BEGIN RECORDS PROVIDED
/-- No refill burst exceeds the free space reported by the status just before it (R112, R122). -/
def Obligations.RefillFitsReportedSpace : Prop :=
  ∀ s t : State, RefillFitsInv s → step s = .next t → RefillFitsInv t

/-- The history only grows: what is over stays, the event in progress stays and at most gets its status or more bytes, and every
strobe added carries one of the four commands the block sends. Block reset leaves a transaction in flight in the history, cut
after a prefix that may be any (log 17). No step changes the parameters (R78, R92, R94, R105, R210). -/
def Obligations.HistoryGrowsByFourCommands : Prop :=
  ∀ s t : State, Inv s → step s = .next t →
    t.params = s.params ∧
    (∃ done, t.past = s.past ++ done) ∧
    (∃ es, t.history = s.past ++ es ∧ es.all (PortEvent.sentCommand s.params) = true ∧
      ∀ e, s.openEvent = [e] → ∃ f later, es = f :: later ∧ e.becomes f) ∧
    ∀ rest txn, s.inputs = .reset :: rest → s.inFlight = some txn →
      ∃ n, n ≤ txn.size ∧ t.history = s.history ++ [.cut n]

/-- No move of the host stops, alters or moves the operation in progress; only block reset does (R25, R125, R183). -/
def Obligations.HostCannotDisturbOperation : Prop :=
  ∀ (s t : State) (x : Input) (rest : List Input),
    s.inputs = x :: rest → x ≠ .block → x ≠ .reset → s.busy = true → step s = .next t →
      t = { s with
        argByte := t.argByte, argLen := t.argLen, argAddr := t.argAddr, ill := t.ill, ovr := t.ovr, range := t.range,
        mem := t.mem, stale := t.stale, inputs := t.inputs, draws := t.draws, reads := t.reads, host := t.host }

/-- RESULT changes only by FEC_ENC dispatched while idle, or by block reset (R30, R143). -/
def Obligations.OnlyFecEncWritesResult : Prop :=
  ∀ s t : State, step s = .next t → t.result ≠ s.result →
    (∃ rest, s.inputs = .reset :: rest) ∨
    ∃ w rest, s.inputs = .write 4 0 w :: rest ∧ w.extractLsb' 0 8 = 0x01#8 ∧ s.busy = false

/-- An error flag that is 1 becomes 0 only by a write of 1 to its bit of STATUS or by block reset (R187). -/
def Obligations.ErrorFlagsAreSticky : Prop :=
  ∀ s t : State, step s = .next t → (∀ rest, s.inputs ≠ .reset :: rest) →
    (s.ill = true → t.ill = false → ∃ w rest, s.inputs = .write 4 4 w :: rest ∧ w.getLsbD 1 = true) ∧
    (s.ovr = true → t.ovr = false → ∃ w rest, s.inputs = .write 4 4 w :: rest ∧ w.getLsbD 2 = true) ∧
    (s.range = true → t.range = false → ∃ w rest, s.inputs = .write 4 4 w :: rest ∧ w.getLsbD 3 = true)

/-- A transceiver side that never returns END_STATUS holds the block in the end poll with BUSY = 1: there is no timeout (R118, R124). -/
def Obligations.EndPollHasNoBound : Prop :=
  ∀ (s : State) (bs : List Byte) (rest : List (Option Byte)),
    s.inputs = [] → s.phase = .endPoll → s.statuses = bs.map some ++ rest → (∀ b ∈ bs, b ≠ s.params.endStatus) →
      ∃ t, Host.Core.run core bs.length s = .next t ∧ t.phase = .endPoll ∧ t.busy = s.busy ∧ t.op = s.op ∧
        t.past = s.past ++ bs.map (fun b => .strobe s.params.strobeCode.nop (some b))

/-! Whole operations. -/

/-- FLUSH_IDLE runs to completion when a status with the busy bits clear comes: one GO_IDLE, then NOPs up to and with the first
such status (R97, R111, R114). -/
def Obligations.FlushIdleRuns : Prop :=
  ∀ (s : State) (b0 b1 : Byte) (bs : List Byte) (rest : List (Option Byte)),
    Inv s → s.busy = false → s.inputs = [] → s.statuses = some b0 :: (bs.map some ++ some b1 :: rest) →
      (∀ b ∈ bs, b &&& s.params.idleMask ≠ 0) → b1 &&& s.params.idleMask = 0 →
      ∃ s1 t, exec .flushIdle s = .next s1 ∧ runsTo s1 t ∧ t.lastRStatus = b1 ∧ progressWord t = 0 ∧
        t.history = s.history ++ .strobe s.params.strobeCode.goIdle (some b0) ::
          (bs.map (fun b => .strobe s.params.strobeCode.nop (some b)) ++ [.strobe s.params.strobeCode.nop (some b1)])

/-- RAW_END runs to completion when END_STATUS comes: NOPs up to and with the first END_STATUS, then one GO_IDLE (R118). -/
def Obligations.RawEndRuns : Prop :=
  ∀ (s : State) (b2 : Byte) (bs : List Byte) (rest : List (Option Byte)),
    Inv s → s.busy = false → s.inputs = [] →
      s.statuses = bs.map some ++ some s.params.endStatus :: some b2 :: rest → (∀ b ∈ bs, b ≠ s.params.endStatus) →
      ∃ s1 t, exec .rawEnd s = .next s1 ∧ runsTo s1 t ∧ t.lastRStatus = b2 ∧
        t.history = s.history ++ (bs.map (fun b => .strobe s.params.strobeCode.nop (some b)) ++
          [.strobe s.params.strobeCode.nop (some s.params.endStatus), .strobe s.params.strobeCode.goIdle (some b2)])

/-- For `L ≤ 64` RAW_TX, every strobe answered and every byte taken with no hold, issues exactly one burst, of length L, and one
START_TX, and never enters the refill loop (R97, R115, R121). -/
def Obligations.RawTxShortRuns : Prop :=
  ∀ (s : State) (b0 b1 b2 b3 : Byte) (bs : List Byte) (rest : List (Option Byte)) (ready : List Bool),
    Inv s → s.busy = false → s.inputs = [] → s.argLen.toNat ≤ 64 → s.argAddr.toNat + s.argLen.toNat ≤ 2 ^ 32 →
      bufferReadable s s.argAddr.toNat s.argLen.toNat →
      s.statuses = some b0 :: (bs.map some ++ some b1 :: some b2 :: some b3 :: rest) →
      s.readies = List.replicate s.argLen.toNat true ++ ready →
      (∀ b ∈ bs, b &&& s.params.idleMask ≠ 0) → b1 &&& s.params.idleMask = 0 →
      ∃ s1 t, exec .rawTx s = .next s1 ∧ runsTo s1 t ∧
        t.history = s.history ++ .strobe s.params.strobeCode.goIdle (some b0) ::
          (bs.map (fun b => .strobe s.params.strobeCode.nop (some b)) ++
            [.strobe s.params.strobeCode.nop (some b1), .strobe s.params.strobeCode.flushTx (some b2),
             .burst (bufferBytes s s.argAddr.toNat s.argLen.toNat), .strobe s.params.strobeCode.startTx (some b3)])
END RECORDS PROVIDED
ACTIVITY:
Using the listing above, print every entry verbatim.

YOUR SOLUTION:
/-- No refill burst exceeds the free space reported by the status just before it (R112, R122). -/
def Obligations.RefillFitsReportedSpace : Prop :=
  ∀ s t : State, RefillFitsInv s → step s = .next t → RefillFitsInv t

/-- The history only grows: what is over stays, the event in progress stays and at most gets its status or more bytes, and every
strobe added carries one of the four commands the block sends. Block reset leaves a transaction in flight in the history, cut
after a prefix that may be any (log 17). No step changes the parameters (R78, R92, R94, R105, R210). -/
def Obligations.HistoryGrowsByFourCommands : Prop :=
  ∀ s t : State, Inv s → step s = .next t →
    t.params = s.params ∧
    (∃ done, t.past = s.past ++ done) ∧
    (∃ es, t.history = s.past ++ es ∧ es.all (PortEvent.sentCommand s.params) = true ∧
      ∀ e, s.openEvent = [e] → ∃ f later, es = f :: later ∧ e.becomes f) ∧
    ∀ rest txn, s.inputs = .reset :: rest → s.inFlight = some txn →
      ∃ n, n ≤ txn.size ∧ t.history = s.history ++ [.cut n]

/-- No move of the host stops, alters or moves the operation in progress; only block reset does (R25, R125, R183). -/
def Obligations.HostCannotDisturbOperation : Prop :=
  ∀ (s t : State) (x : Input) (rest : List Input),
    s.inputs = x :: rest → x ≠ .block → x ≠ .reset → s.busy = true → step s = .next t →
      t = { s with
        argByte := t.argByte, argLen := t.argLen, argAddr := t.argAddr, ill := t.ill, ovr := t.ovr, range := t.range,
        mem := t.mem, stale := t.stale, inputs := t.inputs, draws := t.draws, reads := t.reads, host := t.host }

/-- RESULT changes only by FEC_ENC dispatched while idle, or by block reset (R30, R143). -/
def Obligations.OnlyFecEncWritesResult : Prop :=
  ∀ s t : State, step s = .next t → t.result ≠ s.result →
    (∃ rest, s.inputs = .reset :: rest) ∨
    ∃ w rest, s.inputs = .write 4 0 w :: rest ∧ w.extractLsb' 0 8 = 0x01#8 ∧ s.busy = false

/-- An error flag that is 1 becomes 0 only by a write of 1 to its bit of STATUS or by block reset (R187). -/
def Obligations.ErrorFlagsAreSticky : Prop :=
  ∀ s t : State, step s = .next t → (∀ rest, s.inputs ≠ .reset :: rest) →
    (s.ill = true → t.ill = false → ∃ w rest, s.inputs = .write 4 4 w :: rest ∧ w.getLsbD 1 = true) ∧
    (s.ovr = true → t.ovr = false → ∃ w rest, s.inputs = .write 4 4 w :: rest ∧ w.getLsbD 2 = true) ∧
    (s.range = true → t.range = false → ∃ w rest, s.inputs = .write 4 4 w :: rest ∧ w.getLsbD 3 = true)

/-- A transceiver side that never returns END_STATUS holds the block in the end poll with BUSY = 1: there is no timeout (R118, R124). -/
def Obligations.EndPollHasNoBound : Prop :=
  ∀ (s : State) (bs : List Byte) (rest : List (Option Byte)),
    s.inputs = [] → s.phase = .endPoll → s.statuses = bs.map some ++ rest → (∀ b ∈ bs, b ≠ s.params.endStatus) →
      ∃ t, Host.Core.run core bs.length s = .next t ∧ t.phase = .endPoll ∧ t.busy = s.busy ∧ t.op = s.op ∧
        t.past = s.past ++ bs.map (fun b => .strobe s.params.strobeCode.nop (some b))

/-! Whole operations. -/

/-- FLUSH_IDLE runs to completion when a status with the busy bits clear comes: one GO_IDLE, then NOPs up to and with the first
such status (R97, R111, R114). -/
def Obligations.FlushIdleRuns : Prop :=
  ∀ (s : State) (b0 b1 : Byte) (bs : List Byte) (rest : List (Option Byte)),
    Inv s → s.busy = false → s.inputs = [] → s.statuses = some b0 :: (bs.map some ++ some b1 :: rest) →
      (∀ b ∈ bs, b &&& s.params.idleMask ≠ 0) → b1 &&& s.params.idleMask = 0 →
      ∃ s1 t, exec .flushIdle s = .next s1 ∧ runsTo s1 t ∧ t.lastRStatus = b1 ∧ progressWord t = 0 ∧
        t.history = s.history ++ .strobe s.params.strobeCode.goIdle (some b0) ::
          (bs.map (fun b => .strobe s.params.strobeCode.nop (some b)) ++ [.strobe s.params.strobeCode.nop (some b1)])

/-- RAW_END runs to completion when END_STATUS comes: NOPs up to and with the first END_STATUS, then one GO_IDLE (R118). -/
def Obligations.RawEndRuns : Prop :=
  ∀ (s : State) (b2 : Byte) (bs : List Byte) (rest : List (Option Byte)),
    Inv s → s.busy = false → s.inputs = [] →
      s.statuses = bs.map some ++ some s.params.endStatus :: some b2 :: rest → (∀ b ∈ bs, b ≠ s.params.endStatus) →
      ∃ s1 t, exec .rawEnd s = .next s1 ∧ runsTo s1 t ∧ t.lastRStatus = b2 ∧
        t.history = s.history ++ (bs.map (fun b => .strobe s.params.strobeCode.nop (some b)) ++
          [.strobe s.params.strobeCode.nop (some s.params.endStatus), .strobe s.params.strobeCode.goIdle (some b2)])

/-- For `L ≤ 64` RAW_TX, every strobe answered and every byte taken with no hold, issues exactly one burst, of length L, and one
START_TX, and never enters the refill loop (R97, R115, R121). -/
def Obligations.RawTxShortRuns : Prop :=
  ∀ (s : State) (b0 b1 b2 b3 : Byte) (bs : List Byte) (rest : List (Option Byte)) (ready : List Bool),
    Inv s → s.busy = false → s.inputs = [] → s.argLen.toNat ≤ 64 → s.argAddr.toNat + s.argLen.toNat ≤ 2 ^ 32 →
      bufferReadable s s.argAddr.toNat s.argLen.toNat →
      s.statuses = some b0 :: (bs.map some ++ some b1 :: some b2 :: some b3 :: rest) →
      s.readies = List.replicate s.argLen.toNat true ++ ready →
      (∀ b ∈ bs, b &&& s.params.idleMask ≠ 0) → b1 &&& s.params.idleMask = 0 →
      ∃ s1 t, exec .rawTx s = .next s1 ∧ runsTo s1 t ∧
        t.history = s.history ++ .strobe s.params.strobeCode.goIdle (some b0) ::
          (bs.map (fun b => .strobe s.params.strobeCode.nop (some b)) ++
            [.strobe s.params.strobeCode.nop (some b1), .strobe s.params.strobeCode.flushTx (some b2),
             .burst (bufferBytes s s.argAddr.toNat s.argLen.toNat), .strobe s.params.strobeCode.startTx (some b3)])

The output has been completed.